Page 74 of The Earl's Reluctant Artist
“Father!”
They both turned at the same time. A girl with long dark braids stood before one of the houses at the edge of the common path, waving with all her might.
“That is my daughter,” Mr. Kale said, smiling at last. “Jane.”
“She is quite beautiful,” Eliza responded warmly.
“Yes, for now. In a few minutes, she will be in tears when she learns I have not let Lemon down for her.”
Eliza’s gaze dropped to the purring cat. “Then we should not delay you.”
Mr. Kale bowed once more, then strode toward his daughter, the cat’s tail flicking lazily as they went.
Eliza remained still for a moment, watching the easy affection between father and child. Then her eyes shifted back to the lords. Marcus stood in the center, his arms moving in wide gestures, his words spilling forth with ease.
Too much ease.
She could see it even from here, the salesman’s charm, the way he painted pictures so vividly that no one thought to question whether they were real. He had them all eating out of the palm of his hand.
All of them except Tristan, she hoped.
Tristan returned a while later and stayed close to her rather than Marcus, answering questions when asked but never joining in the fervor. Eliza noticed that after answering a question fromone of the Lords, he would turn toward the villagers who all stood from the edges and watched.
It didn’t take a soothsayer to see the fear and uncertainty on their faces. None of them liked what her brother was doing one bit, and she couldn’t really blame them.
“Do you think Mr. Kale is right?” Tristan eventually asked quietly, his eyes still fixed on the crowd. “Do you think the Berkeley Project is going to destroy everything the people around here have spent decades building?”
Eliza exhaled, the sound heavy across her lips. She wanted to say something. To find words from the bottom of her heart, but no matter how hard she tried, nothing came forth.
“You know your brother, do you not? Is he an honest man?”
Eliza swallowed. Before she could open her mouth to speak, however, the sky rumbled above them. The roaring music faltered just a little as several heads from around the park tilted upward.
“It looks like you might be right after all,” Tristan said, his voice low enough that only Eliza could hear.
“Oh, certainly. Only when the clouds turn black do you admit it.”
A short laugh escaped his lips, and Eliza let her attention drift back to Marcus’s group. She couldn’t fully make out what they were saying, but some words drew her attention, and not in a good way. Whenever the wind shifted, she would hear words like extraction rights or tenancy adjustments.
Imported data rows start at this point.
-- ==== Sys2Proof/Certificates/Slice0/Obligations.lean ====
section
/-! DEFINITION. The statements for the provers, rule by rule. -/

open Sys2Proof Sys2Proof.Machine

/-! ## Encoding -/

/-- Nine words that the spec writes out decode to the instructions that R93, R94 and R68 make them: R66, R67, R68 and
R98 give six of them in their text, vector V16 of 95_test_vectors.md the words of CREATE and CMD.ILLEGAL, program P1 of
96_test_programs.md that of RDFRM.H2. -/
def Obligations.SpecWordsDecodeAsWritten : Prop :=
  decode 0x100000000001#45 = .create ∧
  decode 0x100000000103#45 = .cmdIllegal 0x103#32 ∧
  decode 0x101C0000AC44#45 = .wrCfgSfreq 44100#32 ∧
  decode 0x002800000000#45 = .getBr ∧
  decode 0x000400000000#45 = .rdStatus ∧
  decode 0x13FC80007FFF#45 = .ldpcm 127#7 0x80007FFF#32 ∧
  decode 0x054C00000000#45 = .rdfrmH2 3#2 ∧
  decode 0x100100000001#45 = .busErr true 0x001#12 1#32 ∧
  decode 0x140000000000#45 = .busErr true 0x400#12 0#32

/-- Decoding an encoded instruction gives it back, with every operand at every value the encoding admits. -/
def Obligations.DecodeOfEncodeIsTheInstruction : Prop :=
  ∀ i : Instr, WellFormed i = true → decode (encode i) = i

/-- Every one of the 2^45 transactions decodes to the instruction of the first row of the opcode table that it fits,
the rows tried in the order given (R94). -/
def Obligations.DecodeNamesTheFirstTableRow : Prop :=
  ∀ t : BitVec 45, tableMnemonic t = some (mnemonicOf (decode t))

/-- The decoder gives well-formed instructions only, and no bit of a write, nor of a read with the `wdata` 0 that the
assembler emits, is lost (R91). -/
def Obligations.DecodedTransactionReencodes : Prop :=
  ∀ t : BitVec 45, WellFormed (decode t) = true ∧
    ((t.getLsbD 44 = true ∨ t.extractLsb' 0 32 = 0#32) → encode (decode t) = t)

/-! ## The bus -/

/-- R68: exactly the listed requests get the error response, with read data 0, and change nothing; every other
request is answered without it. -/
def Obligations.BusErrorExactlyWhereListed : Prop :=
  ∀ (s : State) (we : Bool) (addr : Addr) (v : Word),
    (busErrorListed we addr.toNat →
      exec (decodeRequest ⟨we, addr, v⟩) s = .next { s with response := some ⟨0#32, true⟩ }) ∧
    (¬ busErrorListed we addr.toNat →
      ∃ t d, exec (decodeRequest ⟨we, addr, v⟩) s = .next t ∧ t.response = some ⟨d, false⟩)

/-- R66: a read of any offset answers what the rule's pseudocode gives there, or the error response, and changes no
state. -/
def Obligations.BusReadsFollowTheMap : Prop :=
  ∀ (s : State) (addr : Addr) (v : Word),
    exec (decodeRequest ⟨false, addr, v⟩) s =
      match busReadValue s addr.toNat with
      | some d => .next { s with response := some ⟨d, false⟩ }
      | none => .next { s with response := some ⟨0#32, true⟩ }

/-- R67: a write that is no command has the effect of the rule's pseudocode, or the error response; a write to CMD
executes its command and is answered OK whether the command succeeded or failed. -/
def Obligations.BusWritesFollowTheMap : Prop :=
  ∀ (s : State) (addr : Addr) (v : Word),
    (addr ≠ 0#12 →
      exec (decodeRequest ⟨true, addr, v⟩) s =
        match busWriteEffect s addr.toNat v with
        | some t => .next { t with response := some ⟨0#32, false⟩ }
        | none => .next { s with response := some ⟨0#32, true⟩ }) ∧
    (addr = 0#12 → exec (decodeRequest ⟨true, addr, v⟩) s = exec (decodeCommand v) s ∧
      ∃ t, exec (decodeRequest ⟨true, addr, v⟩) s = .next t ∧ t.response = some ⟨0#32, false⟩)

/-- R93: the word written to CMD is compared on all 32 bits; in a dead state everything but CREATE is Fatal. -/
def Obligations.CommandWordsAreTestedInOrder : Prop :=
  ∀ (s : State) (v : Word),
    (v = 1#32 → exec (decodeRequest ⟨true, 0#12, v⟩) s = exec .create s) ∧
    (v ≠ 1#32 → s.dead → exec (decodeRequest ⟨true, 0#12, v⟩) s =
      .next { s with lastError := .fatal, response := some ⟨0#32, false⟩ }) ∧
    (¬ s.dead → v = 2#32 → exec (decodeRequest ⟨true, 0#12, v⟩) s = exec .configure s) ∧
    (¬ s.dead → v = 3#32 → exec (decodeRequest ⟨true, 0#12, v⟩) s = exec .encode s) ∧
    (¬ s.dead → v = 4#32 → exec (decodeRequest ⟨true, 0#12, v⟩) s = exec .destroy s) ∧
    (¬ s.dead → v ≠ 1#32 → v ≠ 2#32 → v ≠ 3#32 → v ≠ 4#32 → exec (decodeRequest ⟨true, 0#12, v⟩) s =
      .next { s with lastError := .illegalParameter, response := some ⟨0#32, false⟩ })

/-! ## Steps -/

/-- A step takes the host's next request and runs the instruction it decodes to, on the state in which that request is
taken (R10, R70); the interface's word is such a request. That the host's coming requests stand in the list `inputs`,
of which a step takes the head and leaves the rest, is the model's choice (log 1), and so is what withFetchWord does
with a word (log 1, log 12). -/
def Obligations.StepRunsTheDecodedRequest : Prop :=
  (∀ (s : State) (r : Request) (rest : List PortEvent) (i : Instr),
    s.inputs = .request r :: rest → decodeRequest r = i → step s = exec i { s with inputs := rest }) ∧
  (∀ (s : State) (t : BitVec 45), step (s.withFetchWord 48 t.toNat) = exec (decode t) s)

/-- With no request on the port nothing changes and nothing is answered; hardware reset, whatever request it cuts short,
gives the reset state and no response (R250, R252). That the time between two transactions, in which R22 and R237 let
nothing change, is a step is the model's inference (log 2), and that the response is a field which is then none its
choice (log 3). Its choices too: the host's coming actions stay, both buffers are unwritten again and take fresh free
contents, the block keeps its index (log 1, 4, 5, 6, 22). -/
def Obligations.StepWithoutRequest : Prop :=
  (∀ s : State, s.inputs = [] → step s = .next { s with response := none }) ∧
  (∀ (s : State) (cut : Option Request) (rest : List PortEvent), s.inputs = .reset cut :: rest →
    step s = .next { State.reset with inputs := rest, resets := s.resets + 1, unitIndex := s.unitIndex })

/-- R49: after hardware reset, which is the state every run starts in and what a step on a reset gives, STATE is Void,
LAST_ERROR None, every session item has its SessionDefaults value, the seven port registers are 0, and the nine reads
the rule names answer 0. Of the two buffers the rule says "unspecified": nothing is stated of them. -/
def Obligations.ResetStateAsStated : Prop :=
  ∀ t : State,
    (t = State.reset ∨ ∃ s cut rest, s.inputs = .reset cut :: rest ∧ step s = .next t) →
    t.session = .void ∧ t.lastError = .none ∧
    t.actMtu = 0 ∧ t.actQuality = 0 ∧ t.actChmode = 0 ∧ t.actFormat = 0 ∧ t.actSfreq = 0 ∧
    (∀ j : Fin 128, t.ovl0[j] = 0#32 ∧ t.ovl1[j] = 0#32) ∧
    t.blockCount = 0 ∧ t.consumed = 0 ∧ t.frameLen = 0 ∧ t.frameCount = 0 ∧
    t.cfgMtu = 0 ∧ t.cfgQuality = 0 ∧ t.cfgChmode = 0 ∧ t.cfgFormat = 0 ∧ t.cfgSfreq = 0 ∧
    t.pcmLen = 0 ∧ t.outCapacity = 0 ∧
    (∀ i ∈ [Instr.rdStatus, .getErr, .getBr, .getSf, .rdBlockCountLo, .rdBlockCountHi, .rdConsumed, .rdFrameLen,
      .rdFrameCount], exec i t = .next { t with response := some ⟨0#32, false⟩ })

/-- The reset state meets the invariant. -/
def Obligations.ResetMeetsInvariant : Prop := Inv State.reset

/-- Every step from a state that meets the invariant gives a state that meets it. -/
def Obligations.StepKeepsInvariant : Prop :=
  ∀ s t : State, Inv s → step s = .next t → Inv t

/-- R238: the step function is total and never stuck: every state has a next state, whatever request is on the port. -/
def Obligations.StepAlwaysAnswersNext : Prop :=
  ∀ s : State, ∃ t, step s = .next t

/-- The memory's canonical form is kept by every step, from every state that has it. The form is the model's (log 4), and
that an ENCODE with an illegal active quality stays inside FRAME_BUF rests on the model's bound 333 (log 9). -/
def Obligations.MemoryFormIsKept : Prop :=
  ∀ s t : State, s.mem.wf = true → step s = .next t → t.mem.wf = true

/-! ## Reads, queries and register writes -/

/-- R124 and R123: a read of offset 0x004 answers the number of STATE, a read of offset 0x008 the number of LAST_ERROR;
nothing else changes. -/
def Obligations.StatusAndErrorReads : Prop :=
  (∀ v : Word, decodeRequest ⟨false, 0x004#12, v⟩ = .rdStatus ∧ decodeRequest ⟨false, 0x008#12, v⟩ = .getErr) ∧
  ∀ s : State, ∃ d e : Word,
    exec .rdStatus s = .next { s with response := some ⟨d, false⟩ } ∧
    (s.session = .void → d = 0) ∧ (s.session = .uninitialized → d = 1) ∧ (s.session = .ready → d = 2) ∧
    (s.session = .encoding → d = 3) ∧ (s.session = .destroyed → d = 4) ∧
    exec .getErr s = .next { s with response := some ⟨e, false⟩ } ∧
    (s.lastError = .none → e = 0) ∧ (s.lastError = .nonFatal → e = 1) ∧ (s.lastError = .fatal → e = 2) ∧
    (s.lastError = .illegalParameter → e = 3) ∧ (s.lastError = .illegalVersion → e = 4)

/-- R66: each register read answers its register, BLOCK_COUNT in two halves, and changes nothing. -/
def Obligations.RegisterReadsAnswerTheRegister : Prop :=
  ∀ s : State,
    exec .rdCfgMtu s = .next { s with response := some ⟨s.cfgMtu, false⟩ } ∧
    exec .rdCfgQuality s = .next { s with response := some ⟨s.cfgQuality, false⟩ } ∧
    exec .rdCfgChmode s = .next { s with response := some ⟨s.cfgChmode, false⟩ } ∧
    exec .rdCfgFormat s = .next { s with response := some ⟨s.cfgFormat, false⟩ } ∧
    exec .rdCfgSfreq s = .next { s with response := some ⟨s.cfgSfreq, false⟩ } ∧
    exec .rdPcmLen s = .next { s with response := some ⟨s.pcmLen, false⟩ } ∧
    exec .rdOutCapacity s = .next { s with response := some ⟨s.outCapacity, false⟩ } ∧
    exec .rdConsumed s = .next { s with response := some ⟨s.consumed, false⟩ } ∧
    exec .rdFrameLen s = .next { s with response := some ⟨s.frameLen, false⟩ } ∧
    exec .rdFrameCount s = .next { s with response := some ⟨s.frameCount, false⟩ } ∧
    ∃ lo hi : Word, s.blockCount = hi ++ lo ∧
      exec .rdBlockCountLo s = .next { s with response := some ⟨lo, false⟩ } ∧
      exec .rdBlockCountHi s = .next { s with response := some ⟨hi, false⟩ }

/-- R67: each register write stores all 32 bits in its register and changes nothing else, in every state. -/
def Obligations.RegisterWritesStoreTheValue : Prop :=
  ∀ (s : State) (v : Word),
    exec (.wrCfgMtu v) s = .next { s with cfgMtu := v, response := some ⟨0#32, false⟩ } ∧
    exec (.wrCfgQuality v) s = .next { s with cfgQuality := v, response := some ⟨0#32, false⟩ } ∧
    exec (.wrCfgChmode v) s = .next { s with cfgChmode := v, response := some ⟨0#32, false⟩ } ∧
    exec (.wrCfgFormat v) s = .next { s with cfgFormat := v, response := some ⟨0#32, false⟩ } ∧
    exec (.wrCfgSfreq v) s = .next { s with cfgSfreq := v, response := some ⟨0#32, false⟩ } ∧
    exec (.wrPcmLen v) s = .next { s with pcmLen := v, response := some ⟨0#32, false⟩ } ∧
    exec (.wrOutCapacity v) s = .next { s with outCapacity := v, response := some ⟨0#32, false⟩ }

/-- R162 and R163: GETBR, a read of offset 0x028, answers 0 unless configured, else (payloadBytes * 8 * f) div 128, which is the rule's table
of twelve values; nothing else changes. -/
def Obligations.BitrateQueryAnswersTheTable : Prop :=
  (∀ v : Word, decodeRequest ⟨false, 0x028#12, v⟩ = .getBr) ∧
  ∀ s : State, ∃ d : Word,
    exec .getBr s = .next { s with response := some ⟨d, false⟩ } ∧
    (s.session ≠ .ready → s.session ≠ .encoding → d = 0) ∧
    (s.session = .ready ∨ s.session = .encoding →
      ∀ row ∈ [(0, 330, 44100, 909562), (0, 330, 48000, 990000), (0, 330, 88200, 1819125), (0, 330, 96000, 1980000),
          (1, 220, 44100, 606375), (1, 220, 48000, 660000), (1, 220, 88200, 1212750), (1, 220, 96000, 1320000),
          (2, 110, 44100, 303187), (2, 110, 48000, 330000), (2, 110, 88200, 606375), (2, 110, 96000, 660000)],
        s.actQuality.toNat = row.1 → s.actSfreq.toNat = row.2.2.1 →
          d.toNat = row.2.2.2 ∧ d.toNat = row.2.1 * 8 * row.2.2.1 / 128)

/-- R122: GETSF, a read of offset 0x02C, answers ACT_SFREQ if STATE is Ready or Encoding, else 0; nothing else
changes. -/
def Obligations.SamplingFrequencyQuery : Prop :=
  (∀ v : Word, decodeRequest ⟨false, 0x02C#12, v⟩ = .getSf) ∧
  ∀ s : State, ∃ d : Word,
    exec .getSf s = .next { s with response := some ⟨d, false⟩ } ∧
    (s.session = .ready ∨ s.session = .encoding → d = s.actSfreq) ∧
    (s.session ≠ .ready → s.session ≠ .encoding → d = 0)

/-- R34: in every state that meets the invariant the gated read of SFREQ is the stored ACT_SFREQ. -/
def Obligations.SfreqReadsTheStoredValue : Prop :=
  ∀ s : State, Inv s → exec .getSf s = .next { s with response := some ⟨s.actSfreq, false⟩ }

/-- R66: every read changes nothing, and the same read again answers the same. -/
def Obligations.ReadsChangeNothing : Prop :=
  ∀ (i : Instr) (s : State), isRead i = true →
    ∃ d : Word, exec i s = .next { s with response := some ⟨d, false⟩ } ∧
      exec i { s with response := some ⟨d, false⟩ } = .next { s with response := some ⟨d, false⟩ }

/-! ## The buffers -/

/-- R67, R63: LDPCM w puts the four bytes of its word at PCM_BUF[4w .. 4w+3], least significant first; every other
byte of memory and every other item is unchanged. -/
def Obligations.LdpcmStoresOneWordLittleEndian : Prop :=
  ∀ (s : State) (w : BitVec 7) (v : Word), ∃ t,
    exec (.ldpcm w v) s = .next t ∧
    t = { s with mem := t.mem, response := some ⟨0#32, false⟩ } ∧
    pcmByte t (4 * w.toNat) = v.extractLsb' 0 8 ∧ pcmByte t (4 * w.toNat + 1) = v.extractLsb' 8 8 ∧
    pcmByte t (4 * w.toNat + 2) = v.extractLsb' 16 8 ∧ pcmByte t (4 * w.toNat + 3) = v.extractLsb' 24 8 ∧
    pcmWordOffset w = 0x200 + 4 * w.toNat ∧
    (∀ a, (a < pcmWordOffset w ∨ pcmWordOffset w + 4 ≤ a) → byteAt t a = byteAt s a)

/-- R71: a word written to PCM_BUF is what the next read of it answers, and a read of another word is not disturbed. -/
def Obligations.LdpcmThenReadAnswersTheWord : Prop :=
  ∀ (s t : State) (w x : BitVec 7) (v : Word), exec (.ldpcm w v) s = .next t →
    exec (.rdPcmBuf w) t = .next { t with response := some ⟨v, false⟩ } ∧
    (x ≠ w → ∀ d, exec (.rdPcmBuf x) s = .next { s with response := some ⟨d, false⟩ } →
      exec (.rdPcmBuf x) t = .next { t with response := some ⟨d, false⟩ })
The lords spoke of them as if they were small matters, easily arranged. Their tones were casual, almost bored, as if the lives behind those words were nothing more than pieces on a board.
Eliza’s throat tightened, and she felt the pull of it, the current that Marcus was pushing, all under the name of progress.
But progress for whom?
She thought of Mr. Kale’s face when he spoke of the community. She thought of Jane waving from the house, her tiny hands shaking in the air.
And Marcus was still standing there, smiling like a man who had already won.
Thunder cracked across the sky, causing several women to cry out, and the children shrieked in fear, running toward the closest houses.
Tristan touched her arm lightly. “We should think of finding a place to stay.”
She turned to give him a glare, and he rolled his eyes.
“Do not worry. You can say I told you so later.”
“I agree,” Eliza said, her eyes drifting toward the far side of the park where Mr. Kale had pointed earlier. The inn sat beneath the looming clouds, its outside lanterns already lit.